The S3 back-end will be available to dask is s3fs is importable when dask is
imported.
Authentication for S3 is provided by the underlying library boto3. As described
in the `auth docs`_ this could be achieved by placing credentials files in one
of several locations on each node: ``~/.aws/credentials``, ``~/.aws/config``,
``/etc/boto.cfg`` and ``~/.boto``. Alternatively, for nodes located
within Amazon EC2, IAM roles can be set up for each node, and then no further
configuration is required. The final authentication option, is for user
credentials can be passed directly in the URL
(``s3://keyID:keySecret/bucket/key/name``) or using ``storage_options``. In
this case, however, the key/secret will be passed to all workers in-the-clear,
so this method is only recommended on well-secured networks.

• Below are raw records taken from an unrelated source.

-- ==== Sys2Proof/Syntax.lean ====
section
/-!
DEFINITION. The commands the block takes: one constructor per row of spec/opcode_table.json, with the row's
operands. A mailbox command names its mailbox `m`; its parameters stand in the mailbox's payload. A core
instruction names its thread `t` and carries the fields of its word (Table 5.3), the fields the spec marks zero
among them (`zf`). A happening names the place at which it happens and what its partner answers.
-/
namespace Sys2Proof

/-- A sample of the always-on monitors: bits [12i + 11:12i] of `sensors` are the temperature of sensor i, signed in 1/16 °C (R755); bit k of
`low` and `high` says that rail k stands below or above its tolerance (Table 15.16). -/
structure MonitorSample where
  sensors : BitVec 192
  low : BitVec 7
  high : BitVec 7
  deriving DecidableEq, Repr

/-- How a read of host memory by the device ends (R593, R641). -/
inductive DmaResult where
  | ok
  | poisoned
  | ecrc
  | error
  deriving DecidableEq, Repr

/-- How a command to a member or controller of the store ends (R505): it completes, with an error and its NVMe status, or not within
IO_TIMEOUT. -/
inductive StoreEnd where
  | ok
  | error (status : BitVec 16)
  | timeout
  deriving DecidableEq, Repr

/-- How the transfers of STORE_SET to the members end: all well, or with the first that did not, and its member (R505). -/
structure SetEnd where
  member : BitVec 5
  result : StoreEnd
  deriving DecidableEq, Repr

/-- What a frame met on its way to the receive MAC, beside its bytes (R86-R89). -/
structure RxErrors where
  /-- FEC left a codeword of the frame uncorrectable. -/
  fec : Bool := false
  /-- Uncorrectable codewords since those the last frame named: one that frames share is named with the first of them (R578). -/
  codewords : Nat := 0
  /-- FEC codewords corrected since the last frame. -/
  corrected : Nat := 0
  /-- Symbols received in error since the last frame (RX_SYMBOL_ERR of Table 2.15). -/
  symbols : Nat := 0
  /-- The 64-byte lines of the frame's packet space that the ingress datapath wrote with a cell parity error (R590). -/
  cells : List (BitVec 8) := []
  deriving DecidableEq, Repr

/-- What a DRAM line read meets (R552). -/
inductive LineError where
  | none
  | correctable
  | uncorrectable
  deriving DecidableEq, Repr

/-- An MSI-X message: the cause it is for, and the causes whose HOLDOFF has passed in the same cycle (R646, R647). -/
structure MsixDue where
  cause : BitVec 6
  due : BitVec 34
  deriving DecidableEq, Repr

/-- A subport's frame boundary, and whether the frame it starts meets a cell parity error on the egress datapath (R591, R775). -/
structure Boundary where
  sub : BitVec 5
  parity : Bool
  deriving DecidableEq, Repr

/-- A refresh interval that ends: its channel, its rank or bank index, and whether the controller postpones the refresh (R548-R550). -/
structure RefreshTurn where
  channel : BitVec 3
  index : BitVec 3
  postpone : Bool
  deriving DecidableEq, Repr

.. _auth docs: http://boto3.readthedocs.io/en/latest/guide/configuration.html
The following parameters may be passed to s3fs using ``storage_options``:
- anon: whether access should be anonymous (default False)

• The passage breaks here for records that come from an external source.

-- ==== Sys2Proof/Machine/Cmd.lean ====
section
/-!
DEFINITION. The life of a mailbox command in the firmware: when it may start, the header checks, the payload
checks, the furnish target of load commands, and its completion (R614-R624, R761, R63, R64, R628).
-/
namespace Sys2Proof.Machine

/-- The opcodes the firmware defines (R619). -/
def definedOps : List Nat :=
  [
   0x0001, 0x0002, 0x0003, 0x0004, 0x0005, 0x0006, 0x0010, 0x0011, 0x0012, 0x0013, 0x0020, 0x0101,
   0x0102, 0x0103, 0x0104, 0x0105, 0x0110, 0x0111, 0x0112, 0x0113, 0x0114, 0x0115, 0x0116, 0x0117,
   0x0201, 0x0210, 0x0211, 0x0212, 0x0213, 0x0220, 0x0221, 0x0222, 0x0230, 0x0231, 0x0232, 0x0301,
   0x0302, 0x0303, 0x0304, 0x0310, 0x0311, 0x0312, 0x0320, 0x0330, 0x0331, 0x0332, 0x0333, 0x0334,
   0x0340, 0x0401, 0x0402, 0x0403, 0x0410, 0x0411, 0x0420, 0x0430, 0x0431, 0x0432, 0x0433, 0x0434,
   0x0440, 0x0450, 0x0451, 0x0452, 0x0453, 0x0501, 0x0502, 0x0503, 0x0504, 0x0505, 0x0510, 0x0511,
   0x0512, 0x0513, 0x0520, 0x0521, 0x0522, 0x0523, 0x0530, 0x0601, 0x0602, 0x0603, 0x0604, 0x0610,
   0x0611, 0x0612, 0x0613, 0x0614, 0x0615, 0x0620, 0x0621, 0x0622, 0x0623, 0x0624, 0x0630, 0x0631,
   0x0701, 0x0702, 0x0703, 0x0704, 0x0710, 0x0711, 0x0712, 0x0713, 0x0714, 0x0715, 0x0801, 0x0802,
   0x0803, 0x0804, 0x0805, 0x0806, 0x0807, 0x0808, 0x0810, 0x0811, 0x0812, 0x0813, 0x0820, 0x0821,
   0x0822, 0x0823, 0x0830, 0x0831, 0x0901, 0x0902, 0x0903, 0x0904, 0x0905, 0x0906, 0x0907, 0x0908,
   0x0909, 0x0910, 0x0911, 0x0912, 0x0913, 0x0A01, 0x0A02, 0x0A03, 0x0A04, 0x0A05, 0x0A06, 0x0A07,
   0x0A08, 0x0B01, 0x0B02, 0x0B03, 0x0B04, 0x0B05, 0x0B10, 0x0B11, 0x0B12, 0x0B13, 0x0B14, 0x0B20,
   0x0B21, 0x0B22, 0x0B24, 0x0B25, 0x0B26, 0x0B27, 0x0B28, 0x0B29, 0x0B30, 0x0B31, 0x0B32, 0x0C10,
   0x0C11, 0x0C12, 0x0D01, 0x0D02, 0x0D03, 0x0D04, 0x0D05, 0x0D06, 0x0D10, 0x0D11, 0x0D12, 0x0D13,
   0x0D14, 0x0D20]

/-- Is ORDERED set in the command a mailbox holds (Table 12.7)? -/
def mbxOrdered (s : State) (m : Nat) : Bool := natBit (mbxField s m 6 2) 0

/-- The accepted, not started commands ahead of a mailbox's. -/
def earlierAccepted (s : State) (m : Nat) : List Nat := s.host.accepted.takeWhile (· != m)

/-- Mailboxes of commands that have started and not ended: a DATAPATH_RESET, a CHIP_RESET and a DEBUG_STEP (R666, R668, R669, R729). -/
def runningMbx (s : State) : List Nat :=
  s.pow.datapath.toList ++ (match s.pow.after with | .datapath m => [m] | .chip m => [m] | .written m => [m] | .none => []) ++
    (s.sec.stepMbx.map (·.1)).toList

/-- May the firmware, which neither JTAG (R720) nor a thermal trip (R758) has stopped, start the command in mailbox `m` (R622, R623)? -/
def mayStart (s : State) (m : Nat) : Bool :=
  let before := earlierAccepted s m ++ runningMbx s
  s.host.fwReady && !s.sec.mpHalted && !s.pow.tripped && s.host.accepted.contains m &&
  before.all (fun k => mbxOpcode s k / 256 != mbxOpcode s m / 256 && !mbxOrdered s k) &&
  s.host.held.all (fun c => !mbxOrdered s c.mbx) &&
  (!mbxOrdered s m || (before.isEmpty && s.host.held.isEmpty))

/-- Start the command in mailbox `m`: it leaves the accepted list. -/
def startCmd (m : Nat) (s : State) : State :=
  { s with host := { s.host with accepted := s.host.accepted.filter (· != m) } }

/-- The first header field at fault, by header offset (R761, R618). -/
def headerFault (s : State) (m : Nat) (load : Bool) : Option Nat :=
  if mbxField s m 4 2 > 240 then some 4
  else if mbxField s m 6 2 / 4 != 0 then some 6
  else if !load && mbxField s m 8 1 != 0 then some 8
  else if mbxField s m 9 1 != 0 then some 9
  else if mbxField s m 12 4 != 0 then some 12
  else none

/-- The furnish number after `f`: 1 to 255, then 1 again (01_sheets_windows_and_furnish.md, Furnish changes). -/
def nextFurnish (f : BitVec 8) : BitVec 8 := if f = 255 then 1 else f + 1

/-- The furnish number of a pending commit, 0 when none (Table 1.3). -/
def pendingFurnish (s : State) : Nat := if s.sh.pending.isSome then (nextFurnish s.sh.furnish).toNat else 0

/-- Why a load command with this header target is refused: status and DETAIL (R63, R64). A wrong target is reported before a pending commit,
and that before the want of an open bank: the order is the model's choice (log entry 151). -/
def loadFault (s : State) (target : Nat) : Option (Nat × Nat) :=
  if target != (nextFurnish s.sh.furnish).toNat then some (0x10, s.sh.furnish.toNat)
  else if s.sh.pending.isSome then some (0x11, pendingFurnish s)
  else if s.sh.next.isNone then some (0x03, 0)
  else none

/-- What a command's body leaves: state, status, DETAIL and result bytes. -/
structure CmdRes where
  state : State
  status : Nat := 0
  detail : Nat := 0
  result : List Byte := []

/-- The command took effect. -/
def okCmd (s : State) (res : List Byte := []) : CmdRes := { state := s, result := res }

/-- The command is refused and changes nothing. -/
def refuse (s : State) (status : Nat) (detail : Nat := 0) : CmdRes := { state := s, status := status, detail := detail }

/-- A command of the firmware: what Table x gives for its opcode. `checks` lists, in order, the payload offset of
each field and whether the field is good. `extent` gives the bytes it reads when its fixed fields are good. -/
structure CmdSpec where
  op : Nat
  load : Bool := false
  fixed : Nat := 0
  extent : List Byte → Nat := fun _ => 0
  checks : State → List Byte → List (Nat × Bool) := fun _ _ => []
  body : State → Nat → List Byte → CmdRes

/-- The first bad field of a list of checks: the least offset among those that fail (Table 12.9). -/
def firstBad (cs : List (Nat × Bool)) : Option Nat := ((cs.filter (fun c => !c.2)).map (·.1)).min?

/-- A payload fault: the DETAIL of the BAD_PARAM that R618 or R628 gives (log entry 12). -/
def payloadFault (c : CmdSpec) (s : State) (p : List Byte) : Option Nat :=
  if p.length < c.fixed then some p.length
  else match firstBad ((c.checks s p).filter (fun k => k.1 < c.fixed)) with
    | some o => some o
    | none => if p.length < c.extent p then some p.length else firstBad (c.checks s p)

/-- A reserved payload field: all its bytes zero. -/
def rsv (p : List Byte) (off n : Nat) : Nat × Bool := (off, leAt p off n == 0)

/-- A payload field within a range. -/
def inRange (p : List Byte) (off n lo hi : Nat) : Nat × Bool :=
  (off, decide (lo ≤ leAt p off n) && decide (leAt p off n ≤ hi))

end Sys2Proof.Machine
end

- key, secret: for user authentication
- token: if authentication has been done with some other S3 client
- use_ssl: whether connections are encrypted and secure (default True)
- client_kwargs: dict passed to the `boto3 client`_, with keys such
as `region_name`, `endpoint_url`
- requester_pays: set True if the authenticated user will assume transfer
costs, which is required by some providers of bulk data
- default_block_size, default_fill_cache: these are not of particular
interest to dask users, as they concern the behaviour of the buffer
between successive reads
- kwargs: other parameters are passed to the `boto3 Session`_ object,
such as `profile_name`, to pick one of the authentication sections from
the configuration files referred to above (see `here`_)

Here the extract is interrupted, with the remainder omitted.